This past week, an airline company with a reputation for punctuality, and with one of the best reliability records in the industry, was left dumbfounded as over 1,000 flights worldwide were grounded. No, we’re not talking about Southwest Airlines. This time, it’s Delta.

Like Southwest, the cause is IT-related: a power control module failed. Also like Southwest, backup systems were supposed to kick-in and, familiarly, they did not. This created a cascading effect as multiple systems failed in succession. Reservation systems, boarding pass creation, crew and gate assignments… they all went down.
Delta Airlines IT Failure
Delta’s CEO, Ed Bastian, was perhaps the most exasperated of all, explaining that “hundreds of millions of dollars” were spent on IT upgrades and backups “to prevent what happened yesterday from occurring.” Mr. Bastian lamented, “This is not who we are,” which may be true but does little to assuage the frustration felt by tens of thousands stranded passengers in the US, Japan, Italy, and UK.

In today’s world, airline flight is a highly choreographed affair: flights land in faraway destinations, flight crews disembark, rest, and are assigned to subsequent flights. The smooth transportation of international travelers depends on many moving parts. When that dance is interrupted, chaos ensues. One singular problem, like Delta’s failed power control module, creates a domino effect of mammoth proportions. At the heart of all this is not the logistics, however, but the passengers who are inconvenienced. Wide-scale anger, frustration, and helplessness are all emotions that have huge impacts on future travel decisions and the corporate bottom line.

What’s Your Excuse, Delta?

In the case of Southwest Airlines’ service stoppage, a router was blamed as the culprit. But, as our CEO Scott Restivo explained , it was about more than a mere piece of computer hardware. A look at the bigger picture reveals a company whose employee unions contend that stock performance takes precedence over IT infrastructure investment, to the detriment of both passengers and the company itself.

In the case of Delta, there seems to be a clear incongruence between spending “hundreds of millions of dollars” on IT infrastructure upgrades and a power control module failure that ground the company to a halt for multiple days. Obviously something is missing in this equation, but what is it?

Aviation analysts have been largely critical of the industry’s mega-mergers and overall ability to keep up with technology, stating that “the meltdown … raises questions about whether a recent wave of four U.S. airline mergers that created four large carriers controlling 85% of domestic capacity has built companies too large and too reliant on IT systems that date from the 1990s.”

Process Inefficiency: Different Sector, Same Story

At this stage we can only speculate as to why Delta’s systems failed so spectacularly. Whether it’s outdated equipment or improperly merged systems, ultimately the real problem goes much deeper: process inefficiency.

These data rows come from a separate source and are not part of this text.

/-- Entry n of the split stack in save memory, where it lives (R127, R358): a pushed fragment, or none once it is popped. -/
def State.writeStack (s : State) (g : Group) (n : Nat) (f : Option Fragment) : State :=
  s.writeSave g (512 + 16 * n) (match f with | some f => [f.mask, f.exec, loOf f.pc, hiOf f.pc] | none => [0, 0, 0, 0])
/-- A slot has been refilled from the stack: the entry of the popped fragment is free. -/
def State.popped (s : State) (g h : Group) : State := if h.stack.length < g.stack.length then s.writeStack g h.stack.length none else s

/-! ## Fence windows (R251) -/

def State.snapOf (s : State) (core slot : Nat) : Option Group := s.snaps.find? fun g => g.isAt core slot
def State.dropSnap (s : State) (core slot : Nat) : State := { s with snaps := s.snaps.filter fun g => !g.isAt core slot }

/-- What a move changes in the registers of a group, changed in the group recorded at a FENCE too: the moves of accesses that the
fence marks stand when the window rolls back. -/
def carried (n : Nat) (x y z : BitVec n) : BitVec n := if y = z then x else z
def Group.mirror (o g h : Group) : Group :=
  { o with
    sregs := (List.range o.sregs.length).map fun r => carried 32 (o.s r) (g.s r) (h.s r)
    masks := (List.range o.masks.length).map fun n => carried 32 (o.masks.getD n 0) (g.masks.getD n 0) (h.masks.getD n 0)
    vregs := (List.range o.vregs.length).map fun r => (List.range 32).map fun l =>
      carried 32 ((o.vregs.getD r []).getD l 0) ((g.vregs.getD r []).getD l 0) ((h.vregs.getD r []).getD l 0)
    fpctl := carried 32 o.fpctl g.fpctl h.fpctl }
/-- A group goes from g to h by a move of an access or clause with the number `uid`. -/
def State.progress (s : State) (g h : Group) (uid : Nat) : State :=
  let s1 := s.setGroup h
  match s.snapOf h.core h.slot with
  | some o => if uid < o.seq then { s1 with snaps := s1.snaps.map fun x => if x.isAt h.core h.slot then x.mirror g h else x } else s1
  | none => s1

/-- The fragment whose window is open. -/
def Fragment.opens (o : Option Fragment) : Bool := match o with | some f => (match f.fence with | some x => x.spec | none => false) | none => false
def Group.windowOf (g : Group) : Option Nat := if Fragment.opens g.slot0 then some 0 else if Fragment.opens g.slot1 then some 1 else none

/-- The clauses of a window give back their flags. -/
def Group.dropClauses (g : Group) (mark : Nat) : Group :=
  let gone := g.holds.filter fun h => decide (mark ≤ h.uid)
  gone.foldl (fun (x : Group) (h : FlagHold) => x.dropHold h.uid h.flag) g

/-- Roll a window back: registers, masks, flag counts, clauses and pc as at the FENCE; window stores and loads are
dropped; the FENCE issues again without a window. -/
def State.rollback (s : State) (core slot : Nat) : State :=
  match s.group core slot, s.snapOf core slot with
  | some g, some o =>
    match g.windowOf with
    | none => s.dropSnap core slot
    | some k =>
      let mark := o.seq
      let was : Mask := match o.frag k with | some f => f.exec | none => 0
      let back (f : Fragment) : Fragment :=
        { f with exec := was, pc := (match f.fence with | some x => x.pc | none => f.pc), wait := none, fence := none, again := true
                 queue := f.queue.filter fun c => decide (c.uid < mark) }
      let h := { g.dropClauses mark with
        sregs := o.sregs, vregs := o.vregs, masks := o.masks, fpctl := o.fpctl, words := o.words
        loads := g.loads.filter fun l => decide (l.seq < mark)
        olog := g.olog.filter fun e => decide (e.uid < mark)
        sbuf := g.sbuf.filter fun b => decide (b.uid < mark) }
      (s.setGroup (h.editFrag k back)).dropSnap core slot
  | _, _ => s

/-! ## Ending groups, launches and contexts -/

/-- Change a group of a team, on its core or saved. -/
def State.editGroup (s : State) (team grp : Nat) (f : Group → Group) : State :=
  { s with groups := s.groups.map fun (g : Group) => if g.team == team && g.grp == grp && g.slot != 128 then f g else g }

In our whitepaper, ITIL Lite: Service Management for SMBs, we discuss how a unstructured approach to IT causes process inefficiency. Some characteristics include focusing on reactive fire-fighting policies, informal processes, in-house development, and isolated silos of knowledge. Even though our whitepaper is directed at small-to mid-sized businesses, this approach to IT is also present in large corporations. Inefficient companies, whether large or small, can’t see the forest for the trees: they are wholly reactive (replace a part when it’s broken) instead of proactive (find issues before they become problems).

When it comes to colossal IT failures, it’s easy to be distracted by blithe headlines, such as faulty routers and worn-out power control modules. These are simple, digestible, and nicely wrapped for public consumption: “Oh, it was just a faulty router. Just replace it and we’re good-to-go.”

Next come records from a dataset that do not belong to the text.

-- ==== Sys2Proof/Machine/Barrier.lean ====
section
/-! DEFINITION. Flags, barriers and fences in the scalar stream, with their events (R45, R109, R122, R123, R246-R251). -/

namespace Sys2Proof.Machine

/-! ## Completion flags (R45, R123) -/

def Group.flag (g : Group) (n : Nat) : Nat := g.flags.getD n 0

def execFwait (f : BitVec 12) (s : State) : Out :=
  scalar (.fwait f) [] s fun g fr k =>
    if (List.range 12).any fun n => f.getLsbD n && g.flag n != 0 then .next s else .next (s.put g k (s.fall fr))
def execFtest (d : BitVec 8) (f : BitVec 12) (s : State) : Out :=
  scalar (.ftest d f) [d.toNat] s fun g fr k =>
    .next (s.put (g.setS d.toNat (maskOf fun n => decide (n < 12) && f.getLsbD n && g.flag n != 0)) k (s.fall fr))

/-! ## Barriers (R246-R248) -/

/-- Groups of the team or of the cluster, the meaning of a count of 0 (R247). -/
def State.barGroups (s : State) (t : Team) (n : Nat) : Nat :=
  if n < 16 then t.size else match s.cluster t.cluster with | some c => c.size * t.size | none => t.size

/-- What an arrival does: wait, trap, or the state with the arrival made (R247). A part whose last arrival has not
taken effect waits for it. -/
inductive Arrival where
  | wait
  | bad
  | made (s : State) (g : Group)

def State.arrive (s : State) (g : Group) (n count : Nat) : Arrival :=
  match s.team g.team with
  | none => .bad
  | some t =>
    let b := s.barrier t n
    let p := g.barPart n
    let all := s.barGroups t n
    if (p.pending && b.phase == p.phase) || p.effect.isSome then .wait
    else if (n < 16 && all + 1 < count) || (16 ≤ n && all < count) then .bad
    else
      let want := if count = 0 then all else count
      let g1 := { g.setBarPart n { pending := true, phase := b.phase, effect := some g.seq } with seq := g.seq + 1 }
      if b.count = 0 then (if want ≤ b.arrived then .bad else .made (s.setBarrier t n { b with count := want }) g1)
      else if b.count ≠ want then .bad
      else .made s g1

def State.phaseOf (s : State) (g : Group) (n : Nat) : Word :=
  match s.team g.team with
  | some t => (s.barrier t n).phase
  | none => 0

/-- The wait of R247; its target is fixed when the wait begins. -/
def State.waitBar (s : State) (g : Group) (fr : Fragment) (k n : Nat) (target : Word) : Out :=
  if s.phaseOf g n == target then .next (s.put g k { fr with wait := some (.bar (decide (16 ≤ n)) n target) })
  else .next (s.put (g.setBarPart n { g.barPart n with pending := false }) k (s.fall fr))

def bara (i : Instr) (n count : Nat) (s : State) : Out :=
  scalarGroup i [] s fun g fr k =>
    match s.arrive g n count with
    | .wait => .next (s.put g k { fr with wait := some .arrive })
    | .bad => s.trapAt g fr k .illegal 0 0
    | .made t h => .next (t.put h k (s.fall fr))
def barw (i : Instr) (n : Nat) (s : State) : Out :=
  scalarGroup i [] s fun g fr k =>
    match fr.wait with
    | some (.bar _ _ target) => s.waitBar g fr k n target
    | _ =>
      let p := g.barPart n
      s.waitBar g fr k n (if p.pending then p.phase else s.phaseOf g n)

def execBara (n : BitVec 4) (count : BitVec 6) (s : State) : Out := bara (.bara n count) n.toNat count.toNat s
def execBarw (n : BitVec 4) (s : State) : Out := barw (.barw n) n.toNat s
def execBaraw (n : BitVec 4) (count : BitVec 6) (s : State) : Out :=
  scalarGroup (.baraw n count) [] s fun g fr k =>
    match fr.wait with
    | some (.bar _ _ target) => s.waitBar g fr k n.toNat target
    | _ =>
      match s.arrive g n.toNat count.toNat with
      | .wait => .next (s.put g k { fr with wait := some .arrive })
      | .bad => s.trapAt g fr k .illegal 0 0
      | .made t h => t.waitBar h fr k n.toNat (h.barPart n.toNat).phase
def execCbara (n : BitVec 2) (count : BitVec 9) (s : State) : Out := bara (.cbara n count) (16 + n.toNat) count.toNat s
def execCbarw (n : BitVec 2) (s : State) : Out := barw (.cbarw n) (16 + n.toNat) s

/-- An arrival takes effect once every access ordered before it has performed (R247); `who` is the group, or none for the
matrix stream. -/
def execBarrierArrivalEffect (team : Nat) (who : Option Nat) (bar : Nat) (s : State) : Out :=
  let no : Out := .refused (.notArisen "BARRIER_ARRIVAL_EFFECT")
  match s.team team with
  | none => no
  | some t =>
    match who with
    | none =>
      match (t.stream.bars.getD bar {}).effect with
      | none => no
      | some _ =>
        let p := { t.stream.bars.getD bar {} with effect := none }
        .next ((s.setTeam { t with stream := { t.stream with bars := t.stream.bars.set bar p } }).arriveAt team bar)
    | some n =>
      match s.groups.find? fun g => g.team == team && g.grp == n && g.slot != 128 && !g.saved with
      | none => no
      | some g =>
        match (g.barPart bar).effect with
        | none => no
        | some mark =>
          if g.doneBefore mark then .next ((s.setGroup (g.setBarPart bar { g.barPart bar with effect := none })).arriveAt team bar)
          else no

/-! ## SLEEP (R109) -/

def execSleepExpire (core slot frag : Nat) (s : State) : Out :=
  let no : Out := .refused (.notArisen "SLEEP_EXPIRE")
  match s.group core slot with
  | none => no
  | some g =>
    match g.frag frag with
    | some fr =>
      match fr.wait with
      | some (.sleep until_) => if until_ ≤ s.cycle && g.parkAt.isNone then .next (s.put g frag { fr with wait := none }) else no
      | _ => no
    | none => no

/-! ## FENCE (R249-R251) -/

/-- FENCE: the marks, and a window on first execution, with the group as it stands recorded (log 27). What the marked clauses have
still to issue is numbered below what follows the FENCE. -/
def execFence (scope : BitVec 5) (s : State) : Out :=
  scalar (.fence scope) [] s fun g fr k =>
    let spec := !fr.again
    let f : Fence := { scope, mark := g.seq, spec, pc := fr.pc }
    let s1 := if spec then { s with snaps := g :: (s.dropSnap g.core g.slot).snaps } else s
    .next (s1.put { g with seq := g.highSeq, low := g.lowSeq } k { s.fall fr with fence := some f, again := false })

/-- Every byte that the window read still stands, so no invalidation has come in between. -/
def State.readsStand (s : State) (f : Fence) : Bool := f.reads.all fun p => s.readLoc p.1 == p.2

def State.fenceOf (s : State) (core slot frag : Nat) : Option (Group × Fragment × Fence) :=
  match s.group core slot with
  | none => none
  | some g =>
    match g.frag frag with
    | none => none
    | some fr => match fr.fence with | some f => some (g, fr, f) | none => none

/-- Every marked access has performed at the scope: the window ends, its stores may leave (R251). -/
def execFenceComplete (core slot frag : Nat) (s : State) : Out :=
  match s.fenceOf core slot frag with
  | none => .refused (.notArisen "FENCE_COMPLETE")
  | some (g, fr, f) =>
    if g.doneBefore f.mark && s.readsStand f then
      let s1 := s.put g frag { fr with fence := none }
      .next (((if f.spec then s1.dropSnap core slot else s1).releaseAt (s.who g).aid f.scope).acquireAt (s.who g).aid f.scope)
    else .refused (.notArisen "FENCE_COMPLETE")

/-- A line that a window load read is invalidated, or leaves L1: roll back (R251). -/
def execFenceRollback (core slot frag : Nat) (s : State) : Out :=
  match s.fenceOf core slot frag with
  | none => .refused (.notArisen "FENCE_ROLLBACK")
  | some (_, _, f) =>
    if f.spec && !f.reads.isEmpty then .next (s.rollback core slot) else .refused (.notArisen "FENCE_ROLLBACK")

end Sys2Proof.Machine
end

The real reasons why complex systems fail, however, can only be found by digging deeper: When was the part last serviced? Why wasn’t it replaced before it was broken? Which IT employees submitted service requests? And, to cut to the chase, what process was lacking? Why wasn’t a comprehensive process in-place that was capable of discovering potential problems?

Embracing the ITSM Methodology

Here at Crow Canyon we have designed our solutions with a strong focus on ITSM and ITIL. These are well-established best practice methodologies designed to foster collaboration, communication, analytics, and knowledge sharing. We embrace the basic premises of IT Service Management, which are process-centric, proactive, accountable, scalable, and customer oriented. They put the onus on IT Management to implement a process-based approach, and our products are designed to facilitate those processes with robust tracking, reporting, asset management, service request, and analytics functionality.

Any size organization can benefit with cost-savings, smooth operations, quick recover from failures, greater overall efficiency — and better-served employees and customers — by embracing an ITSM approach. Both Delta and Southwest, as well as their many passengers, are now well-aware of what happens when IT is given short-shrift or too many outdated systems conflict with each other. Every company would be smart to adopt the ITSM/ITIL approach with the right procedures and policies in place — and the software to implement it — before IT failures impact the bottom line.